(Materials provided)

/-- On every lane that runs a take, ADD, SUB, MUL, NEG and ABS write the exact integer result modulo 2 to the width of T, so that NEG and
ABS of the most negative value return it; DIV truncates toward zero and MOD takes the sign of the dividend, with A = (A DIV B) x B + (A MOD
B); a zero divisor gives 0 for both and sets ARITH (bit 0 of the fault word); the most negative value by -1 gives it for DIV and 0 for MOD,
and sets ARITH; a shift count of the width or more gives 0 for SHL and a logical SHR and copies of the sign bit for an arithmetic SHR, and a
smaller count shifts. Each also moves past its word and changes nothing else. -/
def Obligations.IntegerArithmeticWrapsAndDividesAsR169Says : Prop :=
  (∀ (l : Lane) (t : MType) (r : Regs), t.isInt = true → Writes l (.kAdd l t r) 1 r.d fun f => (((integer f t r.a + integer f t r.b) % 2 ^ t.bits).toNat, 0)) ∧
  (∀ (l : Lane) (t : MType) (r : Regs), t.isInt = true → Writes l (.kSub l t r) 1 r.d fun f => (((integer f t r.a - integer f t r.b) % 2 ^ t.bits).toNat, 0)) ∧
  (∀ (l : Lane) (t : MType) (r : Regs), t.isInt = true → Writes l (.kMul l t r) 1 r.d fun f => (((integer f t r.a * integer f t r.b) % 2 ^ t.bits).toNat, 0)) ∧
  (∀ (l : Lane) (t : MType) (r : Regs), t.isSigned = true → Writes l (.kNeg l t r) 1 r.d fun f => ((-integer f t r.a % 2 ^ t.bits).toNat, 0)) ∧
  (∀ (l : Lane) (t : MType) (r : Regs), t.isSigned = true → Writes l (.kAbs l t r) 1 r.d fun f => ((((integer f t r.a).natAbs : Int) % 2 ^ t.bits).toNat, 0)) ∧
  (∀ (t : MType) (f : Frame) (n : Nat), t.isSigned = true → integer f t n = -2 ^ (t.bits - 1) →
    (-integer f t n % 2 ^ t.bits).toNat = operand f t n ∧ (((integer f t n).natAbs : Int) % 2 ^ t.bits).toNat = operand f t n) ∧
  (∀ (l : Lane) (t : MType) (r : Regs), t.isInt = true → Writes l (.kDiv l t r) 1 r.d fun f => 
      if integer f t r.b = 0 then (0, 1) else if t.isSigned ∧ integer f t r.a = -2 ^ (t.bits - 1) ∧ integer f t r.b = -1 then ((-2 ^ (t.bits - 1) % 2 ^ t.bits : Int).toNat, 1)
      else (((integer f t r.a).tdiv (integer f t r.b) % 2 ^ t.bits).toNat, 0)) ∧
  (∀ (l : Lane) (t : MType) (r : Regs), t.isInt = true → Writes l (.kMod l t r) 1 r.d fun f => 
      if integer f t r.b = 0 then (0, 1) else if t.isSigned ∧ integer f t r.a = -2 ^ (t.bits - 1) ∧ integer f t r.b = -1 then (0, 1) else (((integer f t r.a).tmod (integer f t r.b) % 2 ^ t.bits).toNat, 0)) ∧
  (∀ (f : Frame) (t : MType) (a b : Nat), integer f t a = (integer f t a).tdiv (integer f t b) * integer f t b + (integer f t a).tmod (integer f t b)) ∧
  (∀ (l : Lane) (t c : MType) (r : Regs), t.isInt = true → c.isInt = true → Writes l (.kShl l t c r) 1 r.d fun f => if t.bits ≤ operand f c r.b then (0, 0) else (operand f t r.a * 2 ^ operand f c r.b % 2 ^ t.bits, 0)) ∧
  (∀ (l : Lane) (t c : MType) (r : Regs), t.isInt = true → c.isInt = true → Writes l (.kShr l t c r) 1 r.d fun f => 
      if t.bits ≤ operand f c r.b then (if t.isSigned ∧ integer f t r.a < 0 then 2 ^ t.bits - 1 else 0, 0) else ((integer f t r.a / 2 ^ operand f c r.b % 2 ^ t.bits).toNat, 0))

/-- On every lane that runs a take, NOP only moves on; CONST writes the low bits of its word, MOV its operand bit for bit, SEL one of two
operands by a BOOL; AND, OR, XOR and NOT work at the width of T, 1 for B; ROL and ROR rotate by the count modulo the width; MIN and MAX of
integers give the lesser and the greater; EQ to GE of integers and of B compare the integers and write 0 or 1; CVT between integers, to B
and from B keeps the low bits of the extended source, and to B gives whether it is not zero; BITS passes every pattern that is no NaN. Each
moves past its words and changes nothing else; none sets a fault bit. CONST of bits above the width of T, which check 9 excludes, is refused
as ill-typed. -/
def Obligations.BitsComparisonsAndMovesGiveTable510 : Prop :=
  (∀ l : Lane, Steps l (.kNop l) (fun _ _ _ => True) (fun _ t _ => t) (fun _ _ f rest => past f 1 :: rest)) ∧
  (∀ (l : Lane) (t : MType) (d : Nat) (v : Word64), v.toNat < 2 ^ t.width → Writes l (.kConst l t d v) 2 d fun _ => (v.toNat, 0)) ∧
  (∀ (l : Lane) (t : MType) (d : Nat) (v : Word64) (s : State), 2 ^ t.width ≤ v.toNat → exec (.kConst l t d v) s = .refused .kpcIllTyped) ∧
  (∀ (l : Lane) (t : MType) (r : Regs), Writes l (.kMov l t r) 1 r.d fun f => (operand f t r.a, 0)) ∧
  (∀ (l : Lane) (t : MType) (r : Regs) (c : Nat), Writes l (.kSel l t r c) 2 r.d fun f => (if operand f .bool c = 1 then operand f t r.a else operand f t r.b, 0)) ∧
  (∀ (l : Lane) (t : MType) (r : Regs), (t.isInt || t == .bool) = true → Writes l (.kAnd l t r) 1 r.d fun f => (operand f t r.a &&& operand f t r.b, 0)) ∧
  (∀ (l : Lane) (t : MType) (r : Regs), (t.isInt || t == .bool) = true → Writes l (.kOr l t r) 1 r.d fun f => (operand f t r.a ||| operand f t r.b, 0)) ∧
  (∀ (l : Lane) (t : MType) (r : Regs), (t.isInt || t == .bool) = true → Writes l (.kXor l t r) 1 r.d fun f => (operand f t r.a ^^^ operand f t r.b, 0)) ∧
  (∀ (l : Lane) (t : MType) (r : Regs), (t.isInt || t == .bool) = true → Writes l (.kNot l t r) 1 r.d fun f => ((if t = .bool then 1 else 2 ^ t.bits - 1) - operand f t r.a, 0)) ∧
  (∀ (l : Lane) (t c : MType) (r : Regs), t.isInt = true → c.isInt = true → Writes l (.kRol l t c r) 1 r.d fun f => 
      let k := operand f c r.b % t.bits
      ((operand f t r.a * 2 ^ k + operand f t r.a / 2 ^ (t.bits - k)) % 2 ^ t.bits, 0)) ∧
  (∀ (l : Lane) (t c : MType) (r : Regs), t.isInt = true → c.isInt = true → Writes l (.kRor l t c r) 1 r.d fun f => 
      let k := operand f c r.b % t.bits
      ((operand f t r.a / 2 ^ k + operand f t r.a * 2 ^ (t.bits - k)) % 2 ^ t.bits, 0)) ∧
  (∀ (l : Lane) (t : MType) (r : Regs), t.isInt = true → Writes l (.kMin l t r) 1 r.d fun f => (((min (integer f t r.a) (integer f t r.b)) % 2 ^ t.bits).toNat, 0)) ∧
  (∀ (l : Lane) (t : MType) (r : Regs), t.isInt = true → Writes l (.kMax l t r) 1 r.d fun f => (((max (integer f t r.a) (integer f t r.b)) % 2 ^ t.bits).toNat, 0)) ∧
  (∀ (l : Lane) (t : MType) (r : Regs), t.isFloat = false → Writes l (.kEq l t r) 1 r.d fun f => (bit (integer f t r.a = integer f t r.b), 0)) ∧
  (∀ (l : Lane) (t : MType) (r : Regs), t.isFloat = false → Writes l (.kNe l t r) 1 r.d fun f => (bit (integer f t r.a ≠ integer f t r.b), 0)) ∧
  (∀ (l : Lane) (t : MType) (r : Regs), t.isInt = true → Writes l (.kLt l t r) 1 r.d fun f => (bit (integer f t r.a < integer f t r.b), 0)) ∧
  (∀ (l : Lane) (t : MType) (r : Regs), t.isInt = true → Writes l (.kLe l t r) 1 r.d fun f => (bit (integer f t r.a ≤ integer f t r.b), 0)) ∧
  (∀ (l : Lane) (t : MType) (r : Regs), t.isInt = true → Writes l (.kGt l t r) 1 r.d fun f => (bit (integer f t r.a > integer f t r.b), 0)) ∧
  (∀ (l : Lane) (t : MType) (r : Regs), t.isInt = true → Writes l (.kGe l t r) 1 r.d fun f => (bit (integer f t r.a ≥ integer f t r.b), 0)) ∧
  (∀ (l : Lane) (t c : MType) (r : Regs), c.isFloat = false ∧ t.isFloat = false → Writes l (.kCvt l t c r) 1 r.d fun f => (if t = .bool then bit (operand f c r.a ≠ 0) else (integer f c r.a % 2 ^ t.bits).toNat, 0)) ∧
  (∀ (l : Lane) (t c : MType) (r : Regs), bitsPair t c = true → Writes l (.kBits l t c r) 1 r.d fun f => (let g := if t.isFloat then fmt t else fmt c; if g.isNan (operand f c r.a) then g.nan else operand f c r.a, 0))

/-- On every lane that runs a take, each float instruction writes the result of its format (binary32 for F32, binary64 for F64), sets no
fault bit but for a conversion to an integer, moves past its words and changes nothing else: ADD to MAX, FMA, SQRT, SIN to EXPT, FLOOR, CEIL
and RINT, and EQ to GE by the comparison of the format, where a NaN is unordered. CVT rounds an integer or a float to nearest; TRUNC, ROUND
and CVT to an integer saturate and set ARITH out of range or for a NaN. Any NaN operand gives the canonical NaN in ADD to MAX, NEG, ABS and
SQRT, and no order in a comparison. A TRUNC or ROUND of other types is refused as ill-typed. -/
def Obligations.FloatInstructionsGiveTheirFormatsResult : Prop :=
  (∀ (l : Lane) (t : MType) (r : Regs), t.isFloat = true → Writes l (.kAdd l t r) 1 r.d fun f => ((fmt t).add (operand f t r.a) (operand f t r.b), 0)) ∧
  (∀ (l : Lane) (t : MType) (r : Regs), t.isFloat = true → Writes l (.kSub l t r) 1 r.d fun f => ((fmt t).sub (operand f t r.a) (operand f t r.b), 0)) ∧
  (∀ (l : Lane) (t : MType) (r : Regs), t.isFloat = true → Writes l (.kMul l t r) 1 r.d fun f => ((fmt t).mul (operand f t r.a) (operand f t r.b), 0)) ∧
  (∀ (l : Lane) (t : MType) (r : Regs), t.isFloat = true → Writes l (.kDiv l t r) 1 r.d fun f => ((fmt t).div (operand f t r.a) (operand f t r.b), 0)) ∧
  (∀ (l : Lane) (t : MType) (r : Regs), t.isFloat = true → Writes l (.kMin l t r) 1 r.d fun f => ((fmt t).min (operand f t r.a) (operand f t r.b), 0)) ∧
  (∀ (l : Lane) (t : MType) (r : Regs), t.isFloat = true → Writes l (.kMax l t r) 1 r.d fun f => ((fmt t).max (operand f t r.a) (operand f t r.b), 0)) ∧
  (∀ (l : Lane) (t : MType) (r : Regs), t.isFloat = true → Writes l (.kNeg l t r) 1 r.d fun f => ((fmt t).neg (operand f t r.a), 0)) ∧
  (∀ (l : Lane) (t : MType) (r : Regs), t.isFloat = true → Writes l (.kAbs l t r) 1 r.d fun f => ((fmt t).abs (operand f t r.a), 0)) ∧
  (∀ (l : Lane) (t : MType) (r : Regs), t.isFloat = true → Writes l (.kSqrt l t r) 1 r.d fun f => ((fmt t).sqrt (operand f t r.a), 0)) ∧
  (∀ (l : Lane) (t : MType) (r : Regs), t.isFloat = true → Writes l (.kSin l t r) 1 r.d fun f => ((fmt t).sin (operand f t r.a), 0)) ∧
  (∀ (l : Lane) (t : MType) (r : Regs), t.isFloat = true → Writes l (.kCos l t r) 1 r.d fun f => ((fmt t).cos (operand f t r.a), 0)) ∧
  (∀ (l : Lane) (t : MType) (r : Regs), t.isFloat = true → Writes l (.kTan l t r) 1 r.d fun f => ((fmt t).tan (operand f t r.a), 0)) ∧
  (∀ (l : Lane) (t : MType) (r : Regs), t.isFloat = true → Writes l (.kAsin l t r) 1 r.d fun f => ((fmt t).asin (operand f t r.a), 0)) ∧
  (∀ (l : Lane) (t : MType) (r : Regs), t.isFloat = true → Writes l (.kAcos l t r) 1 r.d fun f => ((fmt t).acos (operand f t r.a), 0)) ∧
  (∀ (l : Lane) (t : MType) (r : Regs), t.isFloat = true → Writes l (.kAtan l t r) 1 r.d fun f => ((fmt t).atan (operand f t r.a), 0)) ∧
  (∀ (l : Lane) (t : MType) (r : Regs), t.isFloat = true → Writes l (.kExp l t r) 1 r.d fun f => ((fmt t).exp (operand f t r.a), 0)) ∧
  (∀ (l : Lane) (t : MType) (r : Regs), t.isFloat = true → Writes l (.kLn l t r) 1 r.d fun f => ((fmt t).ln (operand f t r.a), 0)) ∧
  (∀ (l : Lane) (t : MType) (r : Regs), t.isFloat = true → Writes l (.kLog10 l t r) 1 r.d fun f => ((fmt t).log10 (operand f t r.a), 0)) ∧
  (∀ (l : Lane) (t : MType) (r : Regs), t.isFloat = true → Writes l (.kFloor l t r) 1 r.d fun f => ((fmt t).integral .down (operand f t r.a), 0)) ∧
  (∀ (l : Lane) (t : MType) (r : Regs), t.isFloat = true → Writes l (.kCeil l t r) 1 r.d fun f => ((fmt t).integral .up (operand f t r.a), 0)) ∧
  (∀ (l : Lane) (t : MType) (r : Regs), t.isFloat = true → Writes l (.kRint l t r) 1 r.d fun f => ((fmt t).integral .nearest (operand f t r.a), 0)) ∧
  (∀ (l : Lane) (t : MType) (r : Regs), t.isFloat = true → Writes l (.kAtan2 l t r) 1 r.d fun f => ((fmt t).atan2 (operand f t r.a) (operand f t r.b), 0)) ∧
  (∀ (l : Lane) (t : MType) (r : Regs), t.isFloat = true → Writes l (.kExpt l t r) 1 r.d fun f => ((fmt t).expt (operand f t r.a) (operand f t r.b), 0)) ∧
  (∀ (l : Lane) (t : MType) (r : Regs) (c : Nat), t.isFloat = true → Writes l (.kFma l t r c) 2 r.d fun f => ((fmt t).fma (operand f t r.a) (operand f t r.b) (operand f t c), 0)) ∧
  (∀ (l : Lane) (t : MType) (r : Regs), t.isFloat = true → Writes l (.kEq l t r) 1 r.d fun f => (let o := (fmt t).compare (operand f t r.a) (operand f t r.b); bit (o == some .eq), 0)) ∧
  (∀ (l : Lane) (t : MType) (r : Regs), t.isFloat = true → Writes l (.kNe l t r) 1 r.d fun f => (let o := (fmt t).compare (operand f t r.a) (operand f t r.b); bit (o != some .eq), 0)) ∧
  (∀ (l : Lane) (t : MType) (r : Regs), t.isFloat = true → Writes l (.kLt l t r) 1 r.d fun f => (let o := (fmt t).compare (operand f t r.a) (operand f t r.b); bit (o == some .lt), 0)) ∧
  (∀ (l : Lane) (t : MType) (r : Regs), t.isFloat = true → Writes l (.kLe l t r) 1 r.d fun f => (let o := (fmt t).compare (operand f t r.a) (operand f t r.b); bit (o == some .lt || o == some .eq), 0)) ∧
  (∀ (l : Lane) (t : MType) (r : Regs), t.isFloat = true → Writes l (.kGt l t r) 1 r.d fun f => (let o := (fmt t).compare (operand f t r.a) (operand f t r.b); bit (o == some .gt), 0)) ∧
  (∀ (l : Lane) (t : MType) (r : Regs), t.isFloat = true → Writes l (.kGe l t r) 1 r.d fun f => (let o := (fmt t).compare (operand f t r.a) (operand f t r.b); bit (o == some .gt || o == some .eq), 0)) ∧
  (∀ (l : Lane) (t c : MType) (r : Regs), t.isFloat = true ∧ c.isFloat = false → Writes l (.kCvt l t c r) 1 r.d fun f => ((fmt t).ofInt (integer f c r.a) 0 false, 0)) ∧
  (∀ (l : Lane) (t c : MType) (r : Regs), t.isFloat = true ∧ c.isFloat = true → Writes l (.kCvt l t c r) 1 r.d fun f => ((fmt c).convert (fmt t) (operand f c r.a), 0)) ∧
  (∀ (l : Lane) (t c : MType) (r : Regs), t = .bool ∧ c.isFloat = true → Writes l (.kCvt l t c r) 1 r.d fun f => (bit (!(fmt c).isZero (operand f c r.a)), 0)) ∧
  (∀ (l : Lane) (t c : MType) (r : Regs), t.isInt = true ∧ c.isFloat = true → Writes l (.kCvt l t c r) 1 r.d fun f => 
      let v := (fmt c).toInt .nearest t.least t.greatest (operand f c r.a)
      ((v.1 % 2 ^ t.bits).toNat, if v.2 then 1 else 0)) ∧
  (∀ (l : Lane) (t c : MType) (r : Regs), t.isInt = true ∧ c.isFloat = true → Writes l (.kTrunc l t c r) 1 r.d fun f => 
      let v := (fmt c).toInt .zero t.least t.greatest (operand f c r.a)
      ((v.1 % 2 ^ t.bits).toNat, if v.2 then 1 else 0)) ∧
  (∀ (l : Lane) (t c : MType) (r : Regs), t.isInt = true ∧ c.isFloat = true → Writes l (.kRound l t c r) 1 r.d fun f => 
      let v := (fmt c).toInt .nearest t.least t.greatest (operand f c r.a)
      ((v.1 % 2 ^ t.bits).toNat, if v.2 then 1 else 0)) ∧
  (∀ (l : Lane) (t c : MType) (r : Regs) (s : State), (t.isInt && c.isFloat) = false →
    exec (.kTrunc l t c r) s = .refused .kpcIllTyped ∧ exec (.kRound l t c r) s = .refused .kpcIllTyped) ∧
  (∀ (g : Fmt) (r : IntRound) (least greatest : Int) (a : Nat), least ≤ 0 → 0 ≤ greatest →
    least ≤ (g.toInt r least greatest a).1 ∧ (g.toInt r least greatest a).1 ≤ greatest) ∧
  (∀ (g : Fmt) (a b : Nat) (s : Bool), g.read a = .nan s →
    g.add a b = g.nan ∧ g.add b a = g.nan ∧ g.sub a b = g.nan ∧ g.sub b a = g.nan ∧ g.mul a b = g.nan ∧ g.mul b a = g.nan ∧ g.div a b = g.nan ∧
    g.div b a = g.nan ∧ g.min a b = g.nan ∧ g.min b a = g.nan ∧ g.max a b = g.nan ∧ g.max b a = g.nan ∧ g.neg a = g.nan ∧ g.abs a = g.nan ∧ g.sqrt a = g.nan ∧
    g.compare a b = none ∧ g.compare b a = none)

(End Materials provided)

→ Task description: In the data above, how many lines contain the word "kNeg"? Only the number is wanted.

→ Answer below: 2